▶ [PROVIDED DATA]:
theorem Assembles.brk : Assembles.Statement (.brk) := ⟨rfl, rfl⟩
theorem Assembles.oraIzx (z : Byte) : Assembles.Statement (.oraIzx z) := ⟨rfl, rfl⟩
theorem Assembles.oraZp (z : Byte) : Assembles.Statement (.oraZp z) := ⟨rfl, rfl⟩
theorem Assembles.aslZp (z : Byte) : Assembles.Statement (.aslZp z) := ⟨rfl, rfl⟩
theorem Assembles.php : Assembles.Statement (.php) := ⟨rfl, rfl⟩
theorem Assembles.oraImm (v : Byte) : Assembles.Statement (.oraImm v) := ⟨rfl, rfl⟩
theorem Assembles.aslAcc : Assembles.Statement (.aslAcc) := ⟨rfl, rfl⟩
theorem Assembles.oraAbs (addr : Addr) : Assembles.Statement (.oraAbs addr) := ⟨rfl, rfl⟩
theorem Assembles.aslAbs (addr : Addr) : Assembles.Statement (.aslAbs addr) := ⟨rfl, rfl⟩
theorem Assembles.bpl (d : Byte) : Assembles.Statement (.bpl d) := ⟨rfl, rfl⟩
theorem Assembles.oraIzy (z : Byte) : Assembles.Statement (.oraIzy z) := ⟨rfl, rfl⟩
theorem Assembles.oraZpx (z : Byte) : Assembles.Statement (.oraZpx z) := ⟨rfl, rfl⟩
theorem Assembles.aslZpx (z : Byte) : Assembles.Statement (.aslZpx z) := ⟨rfl, rfl⟩
theorem Assembles.clc : Assembles.Statement (.clc) := ⟨rfl, rfl⟩
theorem Assembles.oraAbsy (addr : Addr) : Assembles.Statement (.oraAbsy addr) := ⟨rfl, rfl⟩
theorem Assembles.oraAbsx (addr : Addr) : Assembles.Statement (.oraAbsx addr) := ⟨rfl, rfl⟩
theorem Assembles.aslAbsx (addr : Addr) : Assembles.Statement (.aslAbsx addr) := ⟨rfl, rfl⟩
theorem Assembles.jsr (addr : Addr) : Assembles.Statement (.jsr addr) := ⟨rfl, rfl⟩
theorem Assembles.andIzx (z : Byte) : Assembles.Statement (.andIzx z) := ⟨rfl, rfl⟩
theorem Assembles.bitZp (z : Byte) : Assembles.Statement (.bitZp z) := ⟨rfl, rfl⟩
theorem Assembles.andZp (z : Byte) : Assembles.Statement (.andZp z) := ⟨rfl, rfl⟩
theorem Assembles.rolZp (z : Byte) : Assembles.Statement (.rolZp z) := ⟨rfl, rfl⟩
theorem Assembles.plp : Assembles.Statement (.plp) := ⟨rfl, rfl⟩
theorem Assembles.andImm (v : Byte) : Assembles.Statement (.andImm v) := ⟨rfl, rfl⟩
theorem Assembles.rolAcc : Assembles.Statement (.rolAcc) := ⟨rfl, rfl⟩
theorem Assembles.bitAbs (addr : Addr) : Assembles.Statement (.bitAbs addr) := ⟨rfl, rfl⟩
theorem Assembles.andAbs (addr : Addr) : Assembles.Statement (.andAbs addr) := ⟨rfl, rfl⟩
theorem Assembles.rolAbs (addr : Addr) : Assembles.Statement (.rolAbs addr) := ⟨rfl, rfl⟩
theorem Assembles.bmi (d : Byte) : Assembles.Statement (.bmi d) := ⟨rfl, rfl⟩
theorem Assembles.andIzy (z : Byte) : Assembles.Statement (.andIzy z) := ⟨rfl, rfl⟩
theorem Assembles.andZpx (z : Byte) : Assembles.Statement (.andZpx z) := ⟨rfl, rfl⟩
theorem Assembles.rolZpx (z : Byte) : Assembles.Statement (.rolZpx z) := ⟨rfl, rfl⟩
theorem Assembles.sec : Assembles.Statement (.sec) := ⟨rfl, rfl⟩
theorem Assembles.andAbsy (addr : Addr) : Assembles.Statement (.andAbsy addr) := ⟨rfl, rfl⟩
theorem Assembles.andAbsx (addr : Addr) : Assembles.Statement (.andAbsx addr) := ⟨rfl, rfl⟩
theorem Assembles.rolAbsx (addr : Addr) : Assembles.Statement (.rolAbsx addr) := ⟨rfl, rfl⟩
theorem Assembles.rti : Assembles.Statement (.rti) := ⟨rfl, rfl⟩
theorem Assembles.eorIzx (z : Byte) : Assembles.Statement (.eorIzx z) := ⟨rfl, rfl⟩
theorem Assembles.eorZp (z : Byte) : Assembles.Statement (.eorZp z) := ⟨rfl, rfl⟩
theorem Assembles.lsrZp (z : Byte) : Assembles.Statement (.lsrZp z) := ⟨rfl, rfl⟩
theorem Assembles.pha : Assembles.Statement (.pha) := ⟨rfl, rfl⟩
theorem Assembles.eorImm (v : Byte) : Assembles.Statement (.eorImm v) := ⟨rfl, rfl⟩
theorem Assembles.lsrAcc : Assembles.Statement (.lsrAcc) := ⟨rfl, rfl⟩
theorem Assembles.jmpAbs (addr : Addr) : Assembles.Statement (.jmpAbs addr) := ⟨rfl, rfl⟩
theorem Assembles.eorAbs (addr : Addr) : Assembles.Statement (.eorAbs addr) := ⟨rfl, rfl⟩
theorem Assembles.lsrAbs (addr : Addr) : Assembles.Statement (.lsrAbs addr) := ⟨rfl, rfl⟩
theorem Assembles.bvc (d : Byte) : Assembles.Statement (.bvc d) := ⟨rfl, rfl⟩
theorem Assembles.eorIzy (z : Byte) : Assembles.Statement (.eorIzy z) := ⟨rfl, rfl⟩
theorem Assembles.eorZpx (z : Byte) : Assembles.Statement (.eorZpx z) := ⟨rfl, rfl⟩
theorem Assembles.lsrZpx (z : Byte) : Assembles.Statement (.lsrZpx z) := ⟨rfl, rfl⟩
theorem Assembles.cli : Assembles.Statement (.cli) := ⟨rfl, rfl⟩
theorem Assembles.eorAbsy (addr : Addr) : Assembles.Statement (.eorAbsy addr) := ⟨rfl, rfl⟩
theorem Assembles.eorAbsx (addr : Addr) : Assembles.Statement (.eorAbsx addr) := ⟨rfl, rfl⟩
theorem Assembles.lsrAbsx (addr : Addr) : Assembles.Statement (.lsrAbsx addr) := ⟨rfl, rfl⟩
theorem Assembles.rts : Assembles.Statement (.rts) := ⟨rfl, rfl⟩
theorem Assembles.adcIzx (z : Byte) : Assembles.Statement (.adcIzx z) := ⟨rfl, rfl⟩
theorem Assembles.adcZp (z : Byte) : Assembles.Statement (.adcZp z) := ⟨rfl, rfl⟩
theorem Assembles.rorZp (z : Byte) : Assembles.Statement (.rorZp z) := ⟨rfl, rfl⟩
theorem Assembles.pla : Assembles.Statement (.pla) := ⟨rfl, rfl⟩
theorem Assembles.adcImm (v : Byte) : Assembles.Statement (.adcImm v) := ⟨rfl, rfl⟩
theorem Assembles.rorAcc : Assembles.Statement (.rorAcc) := ⟨rfl, rfl⟩
theorem Assembles.jmpInd (ptr : Addr) : Assembles.Statement (.jmpInd ptr) := ⟨rfl, rfl⟩
theorem Assembles.adcAbs (addr : Addr) : Assembles.Statement (.adcAbs addr) := ⟨rfl, rfl⟩
theorem Assembles.rorAbs (addr : Addr) : Assembles.Statement (.rorAbs addr) := ⟨rfl, rfl⟩
theorem Assembles.bvs (d : Byte) : Assembles.Statement (.bvs d) := ⟨rfl, rfl⟩
theorem Assembles.adcIzy (z : Byte) : Assembles.Statement (.adcIzy z) := ⟨rfl, rfl⟩
theorem Assembles.adcZpx (z : Byte) : Assembles.Statement (.adcZpx z) := ⟨rfl, rfl⟩
theorem Assembles.rorZpx (z : Byte) : Assembles.Statement (.rorZpx z) := ⟨rfl, rfl⟩
theorem Assembles.sei : Assembles.Statement (.sei) := ⟨rfl, rfl⟩
theorem Assembles.adcAbsy (addr : Addr) : Assembles.Statement (.adcAbsy addr) := ⟨rfl, rfl⟩
theorem Assembles.adcAbsx (addr : Addr) : Assembles.Statement (.adcAbsx addr) := ⟨rfl, rfl⟩
theorem Assembles.rorAbsx (addr : Addr) : Assembles.Statement (.rorAbsx addr) := ⟨rfl, rfl⟩
theorem Assembles.staIzx (z : Byte) : Assembles.Statement (.staIzx z) := ⟨rfl, rfl⟩
theorem Assembles.styZp (z : Byte) : Assembles.Statement (.styZp z) := ⟨rfl, rfl⟩
theorem Assembles.staZp (z : Byte) : Assembles.Statement (.staZp z) := ⟨rfl, rfl⟩
theorem Assembles.stxZp (z : Byte) : Assembles.Statement (.stxZp z) := ⟨rfl, rfl⟩
theorem Assembles.dey : Assembles.Statement (.dey) := ⟨rfl, rfl⟩
theorem Assembles.txa : Assembles.Statement (.txa) := ⟨rfl, rfl⟩
theorem Assembles.styAbs (addr : Addr) : Assembles.Statement (.styAbs addr) := ⟨rfl, rfl⟩
theorem Assembles.staAbs (addr : Addr) : Assembles.Statement (.staAbs addr) := ⟨rfl, rfl⟩
theorem Assembles.stxAbs (addr : Addr) : Assembles.Statement (.stxAbs addr) := ⟨rfl, rfl⟩
theorem Assembles.bcc (d : Byte) : Assembles.Statement (.bcc d) := ⟨rfl, rfl⟩
theorem Assembles.staIzy (z : Byte) : Assembles.Statement (.staIzy z) := ⟨rfl, rfl⟩
theorem Assembles.styZpx (z : Byte) : Assembles.Statement (.styZpx z) := ⟨rfl, rfl⟩
theorem Assembles.staZpx (z : Byte) : Assembles.Statement (.staZpx z) := ⟨rfl, rfl⟩
theorem Assembles.stxZpy (z : Byte) : Assembles.Statement (.stxZpy z) := ⟨rfl, rfl⟩
theorem Assembles.tya : Assembles.Statement (.tya) := ⟨rfl, rfl⟩
theorem Assembles.staAbsy (addr : Addr) : Assembles.Statement (.staAbsy addr) := ⟨rfl, rfl⟩
theorem Assembles.txs : Assembles.Statement (.txs) := ⟨rfl, rfl⟩
theorem Assembles.staAbsx (addr : Addr) : Assembles.Statement (.staAbsx addr) := ⟨rfl, rfl⟩
theorem Assembles.ldyImm (v : Byte) : Assembles.Statement (.ldyImm v) := ⟨rfl, rfl⟩
theorem Assembles.ldaIzx (z : Byte) : Assembles.Statement (.ldaIzx z) := ⟨rfl, rfl⟩
theorem Assembles.ldxImm (v : Byte) : Assembles.Statement (.ldxImm v) := ⟨rfl, rfl⟩
theorem Assembles.ldyZp (z : Byte) : Assembles.Statement (.ldyZp z) := ⟨rfl, rfl⟩
theorem Assembles.ldaZp (z : Byte) : Assembles.Statement (.ldaZp z) := ⟨rfl, rfl⟩
theorem Assembles.ldxZp (z : Byte) : Assembles.Statement (.ldxZp z) := ⟨rfl, rfl⟩
theorem Assembles.tay : Assembles.Statement (.tay) := ⟨rfl, rfl⟩
theorem Assembles.ldaImm (v : Byte) : Assembles.Statement (.ldaImm v) := ⟨rfl, rfl⟩
theorem Assembles.tax : Assembles.Statement (.tax) := ⟨rfl, rfl⟩
theorem Assembles.ldyAbs (addr : Addr) : Assembles.Statement (.ldyAbs addr) := ⟨rfl, rfl⟩
theorem Assembles.ldaAbs (addr : Addr) : Assembles.Statement (.ldaAbs addr) := ⟨rfl, rfl⟩
theorem Assembles.ldxAbs (addr : Addr) : Assembles.Statement (.ldxAbs addr) := ⟨rfl, rfl⟩
theorem Assembles.bcs (d : Byte) : Assembles.Statement (.bcs d) := ⟨rfl, rfl⟩
theorem Assembles.ldaIzy (z : Byte) : Assembles.Statement (.ldaIzy z) := ⟨rfl, rfl⟩
theorem Assembles.ldyZpx (z : Byte) : Assembles.Statement (.ldyZpx z) := ⟨rfl, rfl⟩
theorem Assembles.ldaZpx (z : Byte) : Assembles.Statement (.ldaZpx z) := ⟨rfl, rfl⟩
theorem Assembles.ldxZpy (z : Byte) : Assembles.Statement (.ldxZpy z) := ⟨rfl, rfl⟩
theorem Assembles.clv : Assembles.Statement (.clv) := ⟨rfl, rfl⟩
theorem Assembles.ldaAbsy (addr : Addr) : Assembles.Statement (.ldaAbsy addr) := ⟨rfl, rfl⟩
theorem Assembles.tsx : Assembles.Statement (.tsx) := ⟨rfl, rfl⟩
theorem Assembles.ldyAbsx (addr : Addr) : Assembles.Statement (.ldyAbsx addr) := ⟨rfl, rfl⟩
theorem Assembles.ldaAbsx (addr : Addr) : Assembles.Statement (.ldaAbsx addr) := ⟨rfl, rfl⟩
theorem Assembles.ldxAbsy (addr : Addr) : Assembles.Statement (.ldxAbsy addr) := ⟨rfl, rfl⟩
theorem Assembles.cpyImm (v : Byte) : Assembles.Statement (.cpyImm v) := ⟨rfl, rfl⟩
theorem Assembles.cmpIzx (z : Byte) : Assembles.Statement (.cmpIzx z) := ⟨rfl, rfl⟩
theorem Assembles.cpyZp (z : Byte) : Assembles.Statement (.cpyZp z) := ⟨rfl, rfl⟩
theorem Assembles.cmpZp (z : Byte) : Assembles.Statement (.cmpZp z) := ⟨rfl, rfl⟩
theorem Assembles.decZp (z : Byte) : Assembles.Statement (.decZp z) := ⟨rfl, rfl⟩
theorem Assembles.iny : Assembles.Statement (.iny) := ⟨rfl, rfl⟩
theorem Assembles.cmpImm (v : Byte) : Assembles.Statement (.cmpImm v) := ⟨rfl, rfl⟩
theorem Assembles.dex : Assembles.Statement (.dex) := ⟨rfl, rfl⟩
theorem Assembles.cpyAbs (addr : Addr) : Assembles.Statement (.cpyAbs addr) := ⟨rfl, rfl⟩
theorem Assembles.cmpAbs (addr : Addr) : Assembles.Statement (.cmpAbs addr) := ⟨rfl, rfl⟩
theorem Assembles.decAbs (addr : Addr) : Assembles.Statement (.decAbs addr) := ⟨rfl, rfl⟩
theorem Assembles.bne (d : Byte) : Assembles.Statement (.bne d) := ⟨rfl, rfl⟩
theorem Assembles.cmpIzy (z : Byte) : Assembles.Statement (.cmpIzy z) := ⟨rfl, rfl⟩
theorem Assembles.cmpZpx (z : Byte) : Assembles.Statement (.cmpZpx z) := ⟨rfl, rfl⟩
theorem Assembles.decZpx (z : Byte) : Assembles.Statement (.decZpx z) := ⟨rfl, rfl⟩
theorem Assembles.cld : Assembles.Statement (.cld) := ⟨rfl, rfl⟩
theorem Assembles.cmpAbsy (addr : Addr) : Assembles.Statement (.cmpAbsy addr) := ⟨rfl, rfl⟩
theorem Assembles.cmpAbsx (addr : Addr) : Assembles.Statement (.cmpAbsx addr) := ⟨rfl, rfl⟩
theorem Assembles.decAbsx (addr : Addr) : Assembles.Statement (.decAbsx addr) := ⟨rfl, rfl⟩
theorem Assembles.cpxImm (v : Byte) : Assembles.Statement (.cpxImm v) := ⟨rfl, rfl⟩
theorem Assembles.sbcIzx (z : Byte) : Assembles.Statement (.sbcIzx z) := ⟨rfl, rfl⟩
theorem Assembles.cpxZp (z : Byte) : Assembles.Statement (.cpxZp z) := ⟨rfl, rfl⟩
theorem Assembles.sbcZp (z : Byte) : Assembles.Statement (.sbcZp z) := ⟨rfl, rfl⟩
theorem Assembles.incZp (z : Byte) : Assembles.Statement (.incZp z) := ⟨rfl, rfl⟩
theorem Assembles.inx : Assembles.Statement (.inx) := ⟨rfl, rfl⟩
theorem Assembles.sbcImm (v : Byte) : Assembles.Statement (.sbcImm v) := ⟨rfl, rfl⟩
theorem Assembles.nop : Assembles.Statement (.nop) := ⟨rfl, rfl⟩
theorem Assembles.cpxAbs (addr : Addr) : Assembles.Statement (.cpxAbs addr) := ⟨rfl, rfl⟩
theorem Assembles.sbcAbs (addr : Addr) : Assembles.Statement (.sbcAbs addr) := ⟨rfl, rfl⟩
theorem Assembles.incAbs (addr : Addr) : Assembles.Statement (.incAbs addr) := ⟨rfl, rfl⟩
theorem Assembles.beq (d : Byte) : Assembles.Statement (.beq d) := ⟨rfl, rfl⟩
theorem Assembles.sbcIzy (z : Byte) : Assembles.Statement (.sbcIzy z) := ⟨rfl, rfl⟩
theorem Assembles.sbcZpx (z : Byte) : Assembles.Statement (.sbcZpx z) := ⟨rfl, rfl⟩
theorem Assembles.incZpx (z : Byte) : Assembles.Statement (.incZpx z) := ⟨rfl, rfl⟩
theorem Assembles.sed : Assembles.Statement (.sed) := ⟨rfl, rfl⟩
theorem Assembles.sbcAbsy (addr : Addr) : Assembles.Statement (.sbcAbsy addr) := ⟨rfl, rfl⟩
theorem Assembles.sbcAbsx (addr : Addr) : Assembles.Statement (.sbcAbsx addr) := ⟨rfl, rfl⟩
theorem Assembles.incAbsx (addr : Addr) : Assembles.Statement (.incAbsx addr) := ⟨rfl, rfl⟩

▶ [WHAT YOU WILL DO]: After locating the line with "theorem Assembles.tya : Assembles.Statement" in the material above, return it and each line after it exactly, ending at the line with "theorem Assembles.staAbsx (addr".

▶ [RESPONSE FOR THIS EXERCISE]:
theorem Assembles.tya : Assembles.Statement (.tya) := ⟨rfl, rfl⟩
theorem Assembles.staAbsy (addr : Addr) : Assembles.Statement (.staAbsy addr) := ⟨rfl, rfl⟩
theorem Assembles.txs : Assembles.Statement (.txs) := ⟨rfl, rfl⟩
theorem Assembles.staAbsx (addr : Addr) : Assembles.Statement (.staAbsx addr) := ⟨rfl, rfl⟩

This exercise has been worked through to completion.